I only have five minutes to update because I'm having a super busy day and just waiting for my second load of washing to finish so I can put the third in before I go out. I'm feeling really super anxious at the moment because it's Dave's first day on dayshift, and I know that it's going to be really difficult adjusting to the new shift for both of us. He's been on night shift for the last 6 years, and that's a seriously long time to not do a normal 9-5, and I'm so proud of him for making such a big change in his life for a positive reason so he can have more time to find what he wants to do in life. Anyway, like I've said before, I'm really anxious about not having evenings to myself anymore, and that I'll have to start eating more normally. I'm going to be doing the cooking in the evening though, so at least I still have the control of deciding and making what we eat.

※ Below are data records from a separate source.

-- ==== Sys2Proof/Laws/PerInstr.lean ====
section
/-! SUPPORT. The round trip of each instruction: what the encoder writes the decoder reads back. -/

namespace Sys2Proof.Laws

/-! ## Parts of words -/

theorem toNat_beside {n m : Nat} (x : BitVec n) (y : BitVec m) : (x ++ y).toNat = x.toNat * 2 ^ m + y.toNat := by
  rw [BitVec.toNat_append, ← Nat.shiftLeft_add_eq_or_of_lt y.isLt, Nat.shiftLeft_eq]

theorem toNat_part {n : Nat} (x : BitVec n) (s l : Nat) : (x.extractLsb' s l).toNat = x.toNat / 2 ^ s % 2 ^ l := by
  rw [BitVec.extractLsb'_toNat, Nat.shiftRight_eq_div_pow]

theorem scope_bits (sc : Scope) : Scope.ofBits sc.bits = sc := by cases sc <;> rfl

section

variable (sc : Scope) (op : Nat) (d a b : BitVec 7) (p : BitVec 3) (imm : BitVec 10) (u : BitVec 17) (off : BitVec 24)
  (j : BitVec 8)

theorem packR_toNat (h : op < 64) : (packR sc op d a b p).toNat =
    ((((sc.bits.toNat * 64 + op) * 128 + d.toNat) * 128 + a.toNat) * 128 + b.toNat) * 8 + p.toNat := by
  unfold packR
  iterate 5 rw [toNat_beside]
  rw [BitVec.toNat_ofNat]
  omega

theorem fOp_packR (h : op < 64) : fOp (packR sc op d a b p) = op := by
  rw [fOp, toNat_part, packR_toNat _ _ _ _ _ _ h]; omega

theorem fSc_packR (h : op < 64) : fSc (packR sc op d a b p) = sc := by
  have e : (packR sc op d a b p).extractLsb' 30 2 = sc.bits := by
    apply BitVec.eq_of_toNat_eq; rw [toNat_part, packR_toNat _ _ _ _ _ _ h]; omega
  rw [fSc, e, scope_bits]

theorem fD_packR (h : op < 64) : fD (packR sc op d a b p) = d := by
  apply BitVec.eq_of_toNat_eq; rw [fD, toNat_part, packR_toNat _ _ _ _ _ _ h]; omega

theorem fA_packR (h : op < 64) : fA (packR sc op d a b p) = a := by
  apply BitVec.eq_of_toNat_eq; rw [fA, toNat_part, packR_toNat _ _ _ _ _ _ h]; omega

theorem fB_packR (h : op < 64) : fB (packR sc op d a b p) = b := by
  apply BitVec.eq_of_toNat_eq; rw [fB, toNat_part, packR_toNat _ _ _ _ _ _ h]; omega

theorem fP_packR (h : op < 64) : fP (packR sc op d a b p) = p := by
  apply BitVec.eq_of_toNat_eq; rw [fP, toNat_part, packR_toNat _ _ _ _ _ _ h]; omega

theorem packI_toNat (h : op < 64) : (packI sc op d a imm).toNat =
    (((sc.bits.toNat * 64 + op) * 128 + d.toNat) * 128 + a.toNat) * 1024 + imm.toNat := by
  unfold packI
  iterate 4 rw [toNat_beside]
  rw [BitVec.toNat_ofNat]
  omega

theorem fOp_packI (h : op < 64) : fOp (packI sc op d a imm) = op := by
  rw [fOp, toNat_part, packI_toNat _ _ _ _ _ h]; omega

theorem fSc_packI (h : op < 64) : fSc (packI sc op d a imm) = sc := by
  have e : (packI sc op d a imm).extractLsb' 30 2 = sc.bits := by
    apply BitVec.eq_of_toNat_eq; rw [toNat_part, packI_toNat _ _ _ _ _ h]; omega
  rw [fSc, e, scope_bits]

theorem fD_packI (h : op < 64) : fD (packI sc op d a imm) = d := by
  apply BitVec.eq_of_toNat_eq; rw [fD, toNat_part, packI_toNat _ _ _ _ _ h]; omega

theorem fA_packI (h : op < 64) : fA (packI sc op d a imm) = a := by
  apply BitVec.eq_of_toNat_eq; rw [fA, toNat_part, packI_toNat _ _ _ _ _ h]; omega

theorem fI_packI (h : op < 64) : fI (packI sc op d a imm) = imm := by
  apply BitVec.eq_of_toNat_eq; rw [fI, toNat_part, packI_toNat _ _ _ _ _ h]; omega

theorem packU_toNat (h : op < 64) : (packU sc op d u).toNat =
    ((sc.bits.toNat * 64 + op) * 128 + d.toNat) * 131072 + u.toNat := by
  unfold packU
  iterate 3 rw [toNat_beside]
  rw [BitVec.toNat_ofNat]
  omega

theorem fOp_packU (h : op < 64) : fOp (packU sc op d u) = op := by
  rw [fOp, toNat_part, packU_toNat _ _ _ _ h]; omega

theorem fSc_packU (h : op < 64) : fSc (packU sc op d u) = sc := by
  have e : (packU sc op d u).extractLsb' 30 2 = sc.bits := by
    apply BitVec.eq_of_toNat_eq; rw [toNat_part, packU_toNat _ _ _ _ h]; omega
  rw [fSc, e, scope_bits]

theorem fD_packU (h : op < 64) : fD (packU sc op d u) = d := by
  apply BitVec.eq_of_toNat_eq; rw [fD, toNat_part, packU_toNat _ _ _ _ h]; omega

theorem fU_packU (h : op < 64) : fU (packU sc op d u) = u := by
  apply BitVec.eq_of_toNat_eq; rw [fU, toNat_part, packU_toNat _ _ _ _ h]; omega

This weekend wasn't good food wise. I binged on Saturday pretty bad BUT I didn't purge, which both made me feel proud of myself, and like a MASSIVE failure at the same time. My stomach seriously didn't appreciate it and I spent most of the night in seeeeerious pain. I didn't punish myself though, when I woke up on Sunday, I wanted to starve all day, but I didn't, I made myself eat normally and healthily and that made me feel quite proud, but unfortunately also made me feel soooooo big!
I'm really trying to be serious about getting better at the moment, I have some seriously big reasons to be healthy right now, and I need to hold onto them as hard as I can during the bad days. I know I can do it this time, I AM going to be happy and healthy.